Editorial

Watching the end of the world go by

Friday, November 4, 2011

A cult in the NBC comedy "Parks and Recreation" took over one of the town's parks for an "end of the world" party in Thursday night's episode, but, of course, had to reserve another day when "Zorp" refused to appear.

A group of scientists is holding its own end of the world party this weekend, but they not expecting an actual cataclysm, only planning to watch one go by.

An asteroid the size of an aircraft carrier will whiz past earth at 30,000 mph, 202,000 miles away -- just inside the orbit of the moon on Tuesday.

The rock, YU55, which swings inside the orbit of Venus and then out near Mars, isn't expected to be a threat for the next century or so.

But if it ever does hit the earth, even Zorp would be impressed.

Jay Melosh of Purdue University said that YU55 would explode like 500 nuclear bombs, trigger a 7.0 magnitude earthquake, and, if it splashed down in the ocean, generate a 70-foot tsunami.

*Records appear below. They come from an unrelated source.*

-- ==== Sys2Proof/Safety.lean ====
section
/-!
DEFINITION. What a safe run keeps, in the terms that the statements use: the invariants of chapters 1 to 11, and the groups
of state that a frame names.
-/

namespace Sys2Proof.Machine

/-! ## Memory -/

/-- Every tariff image, live and stored, is in canonical form. -/
abbrev State.ImagesCanonical (s : State) : Prop :=
  memWf s.image0.bytes = true ∧ memWf s.image1.bytes = true ∧ memWf s.nv.image0.contents.bytes = true
    ∧ memWf s.nv.image1.contents.bytes = true

/-! ## Ledger (R164, R165, R167) -/

/-- The dirty list never holds a section twice (R167). -/
abbrev State.DirtyOnce (s : State) : Prop := s.ledger.dirty.Nodup

/-- The write in flight is of this section. -/
def State.isWriting (s : State) (n : Section) : Bool :=
  match s.ledger.writing with
  | some w => w.name == n
  | none => false

/-- A two-slot section, whose contents' bytes `bytes` gives, mirrors its live contents: unless the section is on the dirty
list, the newest valid copy holds them, or they are what the write in flight has captured for a slot that will be the newest
(R165, R167, R168). -/
def State.Mirrors {α : Type} (s : State) (n : Section) (bytes : α → List Byte) (t : TwoSlot α) (live : α) : Prop :=
  (s.ledger.dirty.contains n = false → s.isWriting n = false → t.restored bytes = some live) ∧
  (∀ w, s.ledger.writing = some w → w.name = n →
    w.slot = t.target bytes ∧ (t.slot w.slot).check = none ∧ (t.slot w.slot).generation = t.nextGeneration bytes ∧
    (s.ledger.dirty.contains n = false → (t.slot w.slot).contents = live))

/-- An image section mirrors its slot: unless it is on the dirty list, a valid copy holds the live contents, and a write in
flight has captured them (R166, R167, R168). -/
def State.MirrorsImage (s : State) (n : Section) (stored : NvImage) (live : ImageSection) : Prop :=
  (s.ledger.dirty.contains n = false → s.isWriting n = false → stored.valid = true → stored.contents = live) ∧
  (s.isWriting n = true → s.ledger.dirty.contains n = false → stored.contents = live)

/-- Every section whose live contents differ from its newest valid stored copy is on the dirty list or being written
(R167).  In OFF nothing is live. -/
def State.LedgerMirrors (s : State) : Prop :=
  s.power.state = .off ∨
  (s.Mirrors .config ConfigSection.encode s.nv.config s.config ∧ s.Mirrors .lifetime Totals.encode s.nv.lifetime s.lifetime ∧
    s.Mirrors .period Totals.encode s.nv.period s.period ∧ s.Mirrors .history historySection s.nv.history s.history ∧
    s.Mirrors .call CallSection.encode s.nv.call s.call ∧ s.Mirrors .events EventsSection.encode s.nv.events s.events.stored ∧
    s.MirrorsImage .image0 s.nv.image0 s.image0 ∧ s.MirrorsImage .image1 s.nv.image1 s.image1)

/-! ## Event queue (R131, R132) -/

/-- The records of a pair that have not been reported. -/
def unreported (records : List EventRecord) (p : EventPair) : List EventRecord := records.filter (·.takes p)

/-- At most 20 records, and never two of the same pair that are both not REPORTED (R131). -/
def queueInOrder (records : List EventRecord) : Prop :=
  records.length ≤ Config.recordsMax ∧ ∀ p, (unreported records p).length ≤ 1

/-- The event queue, live and stored, is in order. -/
def State.EventsInOrder (s : State) : Prop :=
  queueInOrder s.events.records ∧ queueInOrder s.nv.events.slot0.contents.records ∧
    queueInOrder s.nv.events.slot1.contents.records

/-! ## Money (R31, R42) -/

/-- No lifetime total has reached its ceiling (R41, R42). -/
abbrev Totals.unsaturated (t : Totals) : Prop :=
  t.settled < Config.totalMax ∧ t.collected < Config.totalMax ∧ t.refunded < Config.totalMax ∧
    t.charged < Config.totalMax ∧ t.forfeited < Config.totalMax

/-- The two equalities of R42. -/
abbrev State.MoneyAgrees (s : State) : Prop :=
  s.lifetime.settled = s.lifetime.collected + s.lifetime.refunded + escrowValue s.call.escrow ∧
    s.lifetime.collected = s.lifetime.charged + s.lifetime.forfeited + s.call.credit

/-! ## Column (R23, R24, R26) -/

/-- Chute records routed ESCROW. -/
def escrowRouted (chute : List ChuteRecord) : Nat := (chute.filter (·.route == .escrow)).length

/-- The coin in transit is on its way to the escrow column. -/
def CoinPath.transitToEscrow (c : CoinPath) : Nat :=
  match c.transit with
  | some t => if t.route = .escrow then 1 else 0
  | none => 0

/-- Stored escrow records and release entries fit the column (R24). -/
abbrev CallSection.fits (c : CallSection) : Prop := c.escrow.length + c.queue.length ≤ Config.columnMax

/-- The chute mirror counts the ESCROW records of the chute, and the column holds at most 8 coins with the one on its way
to it (R23, R24). -/
abbrev State.ColumnFits (s : State) : Prop :=
  s.credit.mirrorEscrow = escrowRouted s.coin.chute ∧ s.occupancy + s.coin.transitToEscrow ≤ Config.columnMax ∧
    s.nv.call.slot0.contents.fits ∧ s.nv.call.slot1.contents.fits

/-! ## Line (R90, R109, R111) -/

/-- The seizure purpose is the line owner, the loop is closed only while an owner is recorded, a seizure up to its answer wait is
USER's or REPORT's (POLL closes the loop in DATA), an answered call and a recall are USER's, and the recall break, the timed
answer and the release guard run only in their phases (R90, R92, R99, R101, R104, R109). -/
abbrev State.LoopHasOwner (s : State) : Prop :=
  s.line.purpose = s.arbiter.owner ∧ (s.line.phase.loopClosed = true → s.arbiter.owner ≠ .none) ∧
    (s.line.phase = .seizing ∨ s.line.phase = .ready ∨ s.line.phase = .dialling ∨ s.line.phase = .awaitAnswer →
      s.arbiter.owner = .user ∨ s.arbiter.owner = .report) ∧
    (s.line.phase = .connected ∨ s.line.phase = .cleared ∨ s.line.phase = .recall → s.arbiter.owner = .user) ∧
    (s.line.recallTimer ≠ none → s.line.phase = .recall) ∧
    (s.line.timedAnswerTimer ≠ none → s.line.phase = .awaitAnswer ∧ s.line.purpose = .user) ∧
    (s.line.guardTimer ≠ none → s.line.phase = .releasing)

/-! ## Bounds (R6, R11, R14, R104, R185, R190) -/

/-- Chute list, return wait list, ring count, service slots and history stay within their bounds; a held CLOSE_PERIOD has a
transmit slot left for its reply. -/
abbrev State.ListsBounded (s : State) : Prop :=
  s.coin.chute.length + (if s.coin.transit.isSome then 1 else 0) ≤ Config.chuteMax ∧
    s.coin.returnWait.length ≤ Config.returnWaitMax ∧ s.line.ringCount ≤ Config.ringMax ∧
    s.service.rx.length ≤ Config.slotMax ∧
    s.service.tx.length + (if s.service.closing then 1 else 0) ≤ Config.slotMax ∧
    s.history.length ≤ Config.historyMax ∧ s.nv.history.slot0.contents.length ≤ Config.historyMax ∧
    s.nv.history.slot1.contents.length ≤ Config.historyMax

/-! ## Groups of state that a frame names -/

/-- The money of the session and the totals are as before. -/
abbrev SameMoney (s t : State) : Prop := t.call = s.call ∧ t.lifetime = s.lifetime ∧ t.period = s.period

/-- Configuration and both image slots are as before. -/
abbrev SameStore (s t : State) : Prop := t.config = s.config ∧ t.image0 = s.image0 ∧ t.image1 = s.image1

/-- The housing inputs, the service causes and the event queue are as before. -/
abbrev SameHousing (s t : State) : Prop := t.tamper = s.tamper ∧ t.events = s.events

/-- The coin path and the release in flight are as before. -/
abbrev SameChute (s t : State) : Prop := t.coin = s.coin ∧ t.credit = s.credit

/-- The line, the call record, the arbiter, the centre link and the modem are as before. -/
abbrev SameLine (s t : State) : Prop :=
  t.line = s.line ∧ t.rating = s.rating ∧ t.arbiter = s.arbiter ∧ t.centre = s.centre ∧ t.modem = s.modem

/-- The clock, the elapsed-time base and the power state are as before. -/
abbrev SameClock (s t : State) : Prop := t.clock = s.clock ∧ t.elapsed = s.elapsed ∧ t.power = s.power

/-- The service port and the history are as before. -/
abbrev SameService (s t : State) : Prop := t.service = s.service ∧ t.history = s.history

/-- Dirty list, write in flight and nonvolatile memory are as before. -/
abbrev SameLedger (s t : State) : Prop := t.ledger = s.ledger ∧ t.nv = s.nv

/-! ## States in which nothing is left to do at the end of a step -/

/-- The line is not free, so that no grant is due (R111). -/
abbrev State.lineTaken (s : State) : Prop := s.arbiter.owner ≠ .none

/-- The part is ACTIVE, a USER, REPORT or POLL owner holds it so, and no CLOSE_PERIOD is held (R109, R170, R190). -/
abbrev State.busy (s : State) : Prop := s.power.state = .active ∧ s.lineTaken ∧ s.service.closing = false

/-- The tests at the end of a step cannot move the line, the power state or a held CLOSE_PERIOD (log entry 3): the part is
ACTIVE and held so, the line is not free, and no CLOSE_PERIOD is held. -/
abbrev State.calm (s : State) : Prop :=
  s.power.state = .active ∧ s.lineFree = false ∧ s.holdsActive = true ∧ s.service.closing = false

/-- The state without what the tests at the end of a step keep up to date in a calm state: nonvolatile memory and the dirty
list (R167, R168), the REPORT request and its routine timer (R139), and the start of a release (R27).  Two states that are
equal so are equal in everything else. -/
def State.beforeTests (s : State) : State :=
  { s with
    nv := .blank
    ledger := ⟨[], none⟩
    centre := { s.centre with routineTimer := none, routineFor := none, routineReached := false }
    arbiter := { s.arbiter with reportHeld := false }
    credit := { s.credit with inFlight := none } }

/-! ## What the rules' tables say -/

/-- The return wait list after `n` coins are rejected now: none is added while the RETURN jam is set, and none beyond 8
(R14). -/
def CoinPath.expects (c : CoinPath) (n now : Nat) : List Nat :=
  if c.jamReturn.isSet then c.returnWait
  else c.returnWait ++ (List.replicate n now).take (Config.returnWaitMax - c.returnWait.length)

/-- The entry stage after an S1 entry and the number of coins the entry rejects (R7, R15). -/
def EntryStage.afterEntry : EntryStage → EntryStage × Nat
  | .empty => (.entered, 0)
  | .entered => (.discarding 2, 2)
  | .measuredHeld _ => (.discarding 1, 2)
  | .discarding n => (.discarding (min (n + 1) 4), 1)

/-- The totals after a settle, by route and session mark; `excess` is the part of a BOX coin's value that C could not take
(R33, R34). -/
def Totals.settles (x : Totals) (r : ChuteRecord) (excess : Nat) : Totals :=
  match r.route, r.mark with
  | .escrow, .current => x.addSettled r.coinClass r.value
  | .box, .current => ((x.addSettled r.coinClass r.value).addCollected r.value).addForfeited excess
  | .escrow, .ended => (x.addSettled r.coinClass r.value).addRefunded r.value
  | .box, .ended => ((x.addSettled r.coinClass r.value).addCollected r.value).addForfeited r.value

/-- C after a settle of a BOX coin with mark CURRENT: the smaller of C + v and 65535 minus the escrow value (R34). -/
def CallSection.creditAfter (c : CallSection) (v : Nat) : Nat := min (c.credit + v) (65535 - escrowValue c.escrow)

/-- CALL after a settle at `now`, by route and session mark (R33, R34). -/
def CallSection.settles (c : CallSection) (r : ChuteRecord) (now : Nat) : CallSection :=
  match r.route, r.mark with
  | .escrow, .current => { c with escrow := c.escrow ++ [⟨r.coinClass, r.value, now⟩] }
  | .box, .current => { c with credit := c.creditAfter r.value, boxCount := c.boxCount + 1 }
  | .escrow, .ended => { c with queue := c.queue ++ [⟨r.coinClass, r.value, .ret⟩] }
  | .box, .ended => { c with boxCount := c.boxCount + 1 }

/-- The totals after a session end: every held record refunded and C forfeited (R37). -/
def Totals.sessionEnds (x : Totals) (c : CallSection) : Totals :=
  (c.escrow.foldl (fun t e => t.addRefunded e.value) x).addForfeited c.credit

/-- What the end of a USER session at `now`, with the line seized for it, leaves in `t` (R16, R37, R83, R89, R92, R112,
R114): money, chute marks, call record, line and arbiter. -/
def SessionEnded (s t : State) (r : EndReason) (now : Nat) : Prop :=
  t.call = { s.call with sessionOpen := false, escrow := [], credit := 0, queue := s.call.queue ++ refunds s.call.escrow } ∧
  t.lifetime = s.lifetime.sessionEnds s.call ∧ t.period = s.period.sessionEnds s.call ∧
  t.coin.chute = s.coin.chute.map (fun x => { x with mark := .ended }) ∧
  t.credit.mirrorSum = 0 ∧ t.credit.mirrorEscrow = s.credit.mirrorEscrow ∧
  t.rating.phase = .idle ∧ t.rating.tariff = none ∧ t.rating.deposit = none ∧ t.rating.periodTimer = none ∧
  t.rating.warningTimer = none ∧ t.rating.nextCharge = none ∧ t.rating.warning = false ∧
  t.rating.charged = s.rating.charged ∧
  t.line.phase = .releasing ∧ t.line.guardTimer = some (now + 800) ∧ t.line.purpose = .none ∧ t.line.buffer = [] ∧
  t.line.resolution = .unresolved ∧ t.line.abandonTimer = none ∧ t.line.lastEnd = some r ∧
  t.isPending .callPhase = true ∧
  t.arbiter.owner = .none ∧ t.arbiter.userHeld = false ∧ t.arbiter.waiting = false ∧
  t.arbiter.holdOff = some (now + 30000)

/-- A command frame with this number is taken now: the modem hears the line in DATA, the centre has its turn, no reply waits and
the number is not the last command's (R143, R154). -/
abbrev State.takesCommand (s : State) (number : Byte) : Prop :=
  s.busy ∧ s.hears = true ∧ s.centre.phase = .centreTurn ∧ s.replyWaits = false ∧ s.sentTwice number = false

NASA's Nearth Earth Object Program, started in the 1980s, thinks it has detected more than 90 percent of the "planet kiler" asteroids, those bigger than a kilometer in diameter. None of them is expected to hit the Earth anytime soon.

The last big one that did, scientists say, was about seven miles wide, and blew a crater in the Yucatan and wiped out the dinosaurs.

So what if we did see one coming our way?

If there's anything that justifies nuclear weapons and the missiles to deliver them, the job of diverting a "planet killer" fills the bill.

Let's just hope we would have the time, and will, to use them.